Il sindaco Spazzafumo ha dichiarato: “Finché si tratta di offrire il pranzo a chi non ha la possibilità economica di procurarsi un pasto, nessuno dice niente; ma, se l’ospitalità va ben oltre e si estende anche al pernottamento, iniziano i problemi. Bisogna quindi che il servizio della Caritas torni ad essere quello di sempre, ovvero di centro di erogazione dei pasti e basta. La Caritas ha svolto un servizio egregio fino a tre mesi fa e di questo dobbiamo ringraziarla; ma poi qualcosa si è rotto, forse perché si è andati oltre le proprie possibilità. Ora quindi dobbiamo aiutare la Caritas per riportare tutta la situazione ad un livello di normalità, come è sempre avvenuto. Se infatti fino a poco tempo fa i cittadini hanno anche sostenuto ed aiutato la Caritas, mentre ora un quartiere intero si ribella, vuol dire che il problema non possa essere ignorato o trascurato”.
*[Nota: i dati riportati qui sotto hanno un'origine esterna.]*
-- ==== Sys2Proof/Machine/Service.lean ====
section
/-! DEFINITION. The service port (17 R379 to R383, 12 R270, R277, 15 R338, R339): its session, firmware updates, and the
commands of seedling mode and recovery. The response's STATUS and detail stand in `svcStatus` and `svcDetail`. -/
namespace Sys2Proof.Machine

/-- Answer a service command. -/
def State.svcAns (s : State) (st : BitVec 16) (detail : Nat) : State :=
  s.modSu fun u => { u with svcStatus := st, svcDetail := detail }

/-- A service command under the sessions that admit it: SVC_OPEN comes first, and a session of another kind refuses. No
command arrives while the module is without power or in reset. -/
def State.svcDo (s : State) (admits : SvcKind → Bool) (f : State → State) : State :=
  if !s.runs then s
  else if s.su.svc == .closed then s.svcAns stNotOpen 0
  else if !admits s.su.svc then s.svcAns stWrongMode 0
  else f (s.svcAns stOk 0)

/-- The sessions of R339 and R383 beside the landlord's. -/
def svcAll : SvcKind → Bool := fun _ => true
def svcNotRom (k : SvcKind) : Bool := k != .rom
def svcMaint (k : SvcKind) : Bool := k == .landlord || k == .recovery
def svcUpdate (k : SvcKind) : Bool := k == .landlord || k == .recovery || k == .rom
def svcProv (k : SvcKind) : Bool := k == .provisioning || k == .recovery

/-! ### The session -/

/-- The session is open. -/
def State.svcStart (s : State) (k : SvcKind) (cred : Option Nat) : State :=
  ((s.svcAns stOk 0).modSu fun u => { u with svc := k }).modSender 32 fun x => { x with
    opened := true, tenant := 0, cred := cred, closing := false }

/-- The landlord's session: a credential of slots 60 to 63. -/
def State.svcOpenLandlord (s : State) (c : CredTry) : State :=
  let n := c.slot.toNat
  let own := 60 ≤ n && n < 64
  if own && s.credPasses n c then (s.credAccepted n c).svcStart .landlord (some n)
  else (s.credRefused 32 n own).svcAns stAuthFailed 0
/-- The session of a module as shipped: no credential. -/
def State.svcOpenShipped (s : State) (c : CredTry) : State :=
  if c.ckind = 0 then s.svcStart .provisioning none else (s.credRefused 32 c.slot.toNat false).svcAns stAuthFailed 0
/-- The session of a cleared module: the recovery verifier. -/
def State.svcOpenCleared (s : State) (c : CredTry) : State :=
  let own := c.slot == 0xFF && c.ckind == 2
  if own && s.credPasses 64 c then (s.credAccepted 64 c).svcStart .recovery (some 64)
  else (s.credRefused 32 (if own then 64 else c.slot.toNat) own).svcAns stAuthFailed 0

/-- SVC_OPEN. -/
def execSvcOpen (c : CredTry) (s : State) : Host.Outcome State Fault Refusal :=
  if !s.runs then done s s
  else if s.su.svc != .closed then done s (s.svcAns stWrongMode 0)
  else match s.sec.vault with
    | .provisioned => done s (s.svcOpenLandlord c)
    | .empty => done s (s.svcOpenShipped c)
    | .cleared => done s (s.svcOpenCleared c)
    | .lost => done s (s.svcOpenCleared c)

/-- SVC_MBX: the request entry joins the session's requests; its completion is the response. -/
def execSvcMbx (b : List Byte) (s : State) : Host.Outcome State Fault Refusal :=
  done s (s.svcDo svcNotRom fun t => t.modSender 32 fun x => { x with reqs := x.reqs ++ [newReq (farHead b)] })

/-- USB_DISCONNECT: the session ends, an update is abandoned; the root ROM goes on to serve recovery. -/
def execUsbDisconnect (s : State) : Host.Outcome State Fault Refusal :=
  if s.su.svc == .rom then done s (s.modSu fun u => { u with update := none }) else done s s.closeService

/-! ### Firmware update (R380 to R383) -/

/-- The bit of DIES that names a member (Table 17.10). -/
def memberBit : Member → Nat
  | .tf2 => 0
  | .tf4 => 1
  | .tf8 => 2
/-- The first check of Table 17.10 that a header fails; 0 where it passes all. -/
def State.fwCheck (s : State) (h : FwHeader) : Nat :=
  if !h.formatOk then 1
  else if !h.dies.getLsbD (memberBit s.member) then 2
  else if !h.hwrevA then 3
  else if !h.sigOk then 4
  else if h.svn.toNat < s.sec.fuses || 64 < h.svn.toNat then 5
  else if h.plen = 0 || 67108864 < h.plen then 6
  else 0

/-- Write a firmware slot. -/
def State.setSlot (s : State) (b : Bool) (x : FwSlot) : State :=
  s.modSu fun u => if b then { u with slot1 := x } else { u with slot0 := x }
/-- The slot that a valid image leaves. -/
def fwSlotOf (h : FwHeader) : FwSlot := { valid := true, svn := h.svn.toNat, version := h.version }

/-- SVC_UPDATE_BEGIN: the header's checks, then the inactive slot is erased. The root ROM receives into DRAM. -/
def execSvcUpdateBegin (h : FwHeader) (s : State) : Host.Outcome State Fault Refusal :=
  done s (s.svcDo svcUpdate fun t =>
    let n := t.fwCheck h
    if n != 0 then
      let t := t.svcAns stInvalid n
      if t.exyan then t.event 0 0 17 0 1 [w32 n] else t
    else
      let t := if t.exyan then t.setSlot (!t.su.running) {} else t
      t.modSu fun u => { u with update := some (h, 0, 0) })

/-- SVC_UPDATE_CHUNK: the next index, 65,536 bytes but for the last. -/
def execSvcUpdateChunk (idx len : Nat) (s : State) : Host.Outcome State Fault Refusal :=
  done s (s.svcDo svcUpdate fun t =>
    match t.su.update with
    | none => t.svcAns stWrongMode 0
    | some (h, next, bytes) =>
      let want := min 65536 (h.plen - bytes)
      if idx != next || want = 0 || len != want then t.svcAns stInvalid 0
      else t.modSu fun u => { u with update := some (h, next + 1, bytes + len) })

/-- SVC_UPDATE_END: digest and signature of what was received. In recovery the image runs and becomes slot 0. -/
def execSvcUpdateEnd (digestOk sigOk : Bool) (s : State) : Host.Outcome State Fault Refusal :=
  done s (s.svcDo svcUpdate fun t =>
    match t.su.update with
    | none => t.svcAns stWrongMode 0
    | some (h, _, bytes) =>
      let t := t.modSu fun u => { u with update := none }
      if bytes != h.plen || !digestOk || !sigOk then t.svcAns stInvalid 0
      else if t.su.svc == .rom then
        let t := (t.setSlot false (fwSlotOf h)).modSu fun u => { u with
          svc := .closed, bootSlot := false, running := false, inTrial := false }
        (t.bootExyan false).event 0 0 17 0 2 []
      else t.setSlot (!t.su.running) (fwSlotOf h))

/-- SVC_ACTIVATE. -/
def execSvcActivate (s : State) : Host.Outcome State Fault Refusal :=
  done s (s.svcDo svcMaint fun t =>
    if (t.su.slot (!t.su.running)).valid then
      (t.modSu fun u => { u with bootSlot := u.running, trial := true, attempts := 0 }).moduleReset 6
    else t.svcAns stWrongMode 0)

/-! ### Resets (Table 17.9) -/

/-- SVC_SEEDLING: the next start goes into seedling mode with reason 5. -/
def execSvcSeedling (s : State) : Host.Outcome State Fault Refusal :=
  done s (s.svcDo svcMaint fun t => (t.moduleReset 7).modSu fun u => { u with seedReq := true })
/-- SVC_RESTART. -/
def execSvcRestart (s : State) : Host.Outcome State Fault Refusal :=
  done s (s.svcDo svcAll fun t => (t.modSu fun u => { u with incomplete := 0 }).moduleReset 7)

/-! ### The event recorder (12 R270, R277) -/

/-- SVC_FREEZE and SVC_THAW: in seedling mode only. -/
def execSvcFreeze (s : State) : Host.Outcome State Fault Refusal :=
  done s (s.svcDo svcMaint fun t =>
    if !t.su.seedling then t.svcAns stWrongMode 0
    else if t.evr.frozen then t
    else (t.event 0 0 11 0 3 []).modEvr fun r => { r with frozen := true, frozenAt := t.now, irqStat := orBit r.irqStat 4 true })
def execSvcThaw (s : State) : Host.Outcome State Fault Refusal :=
  done s (s.svcDo svcMaint fun t => if !t.su.seedling then t.svcAns stWrongMode 0 else t.thaw)

/-- SVC_FACTORY_ERASE: in seedling mode or recovery. -/
def execSvcFactoryErase (s : State) : Host.Outcome State Fault Refusal :=
  done s (s.svcDo svcUpdate fun t =>
    if t.su.seedling || t.su.svc == .rom then t.modEvr fun r => { r with heart := [], sap := [], heartN := 0, planted := false }
    else t.svcAns stWrongMode 0)

/-! ### Provisioning (15 R338, R339) -/

/-- A landlord credential of provisioning data: its slot, its CKIND and the length of its verifier (Table 15.2). -/
def provCredOk (e : Nat × Byte × List Byte) : Bool :=
  e.1 < 64 && ((e.2.1 == 1 && e.2.2.length == 64) || (e.2.1 == 2 && e.2.2.length == 97))
/-- What provisioning data must hold: key hashes, a landlord credential, and a recovery verifier where there is none. -/
def State.provisionBad (s : State) (pr : Provision) : Bool :=
  pr.keyHashes.isEmpty || pr.creds.isEmpty || !pr.creds.all provCredOk
  || (s.sec.recovery.isNone && pr.recovery.isNone) || (s.sec.recovery.isSome && pr.recovery.isSome && s.su.svc != .recovery)

/-- A new KEK, a free value, goes into the vault; what the old one wrapped is erased (R325, Table 15.3). -/
def State.newKek (s : State) : State :=
  let (x, s) := s.draw
  s.modSec fun y => { y with vaultMem := vaultBytes (BitVec.ofNat 256 x) (y.provSeq + 1), norKeys := [], openKeys := [] }
/-- A new KEK, the configuration key and the credential store key, the key hashes, the landlord's credentials, and a recovery verifier
where one is given. -/
def State.provision (s : State) (pr : Provision) : State :=
  let s := ((s.newKek.newKey .config).newKey .credStore).modSec fun x => { x with
    vault := .provisioned, cause := 0, tamperN := true, keyHashes := pr.keyHashes }
  let s := pr.creds.foldl (fun s e => s.setCredSlot e.1 { ckind := e.2.1, verifier := e.2.2 }) s
  match pr.recovery with
  | none => s
  | some v => (s.modSec fun x => { x with recovery := some v }).setCredSlot 64 { ckind := 2, verifier := v }

/-- SVC_PROVISION. It completes a re-provisioning, and with it seedling mode ends in a reset (17 R375). -/
def execSvcProvision (pr : Provision) (s : State) : Host.Outcome State Fault Refusal :=
  done s (s.svcDo svcProv fun t =>
    if t.sec.vault == .provisioned then t.svcAns stWrongMode 0
    else if 8 < pr.keyHashes.length then t.svcAns stNoSpace 0
    else if t.provisionBad pr then t.svcAns stInvalid 0
    else if t.su.seedling then ((t.provision pr).modSu fun u => { u with incomplete := 0 }).moduleReset 7
    else t.provision pr)

end Sys2Proof.Machine
end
“Mi prendo l’impegno di contattare già domani il Prefetto – ha concluso il primo cittadino – per trovare insieme qualche soluzione”.
Al momento non sappiamo cosa accadrà nei prossimi giorni ed in che maniera i problemi lamentati dai cittadini verranno risolti.
Ci poniamo però alcune domande utili ad una riflessione più profonda.
Se, come ha proposto qualcuno, si dovesse chiudere l’ospitalità, tutte le persone ospitate dove andrebbero a dormire?
In giro per il quartiere? Per i parchi della città? Si avrebbe dunque una maggiore o una minore sicurezza?
In quanto aperta come servizio alla comunità, quindi non per dovere ma per Amore gratuito, con l’aiuto di tanti generosi volontari, la Fondazione Caritas potrebbe anche chiudere l’ospitalità dall’oggi al domani. Se così avvenisse le Istituzioni sarebbero pronte ad accogliere queste persone? Chi li seguirebbe?
Se si può fare così, perché le Istituzioni non iniziano già da subito, anziché portare nuovi ospiti alla Caritas, caricandola poi del peso di controllare ciò che non è di sua competenza?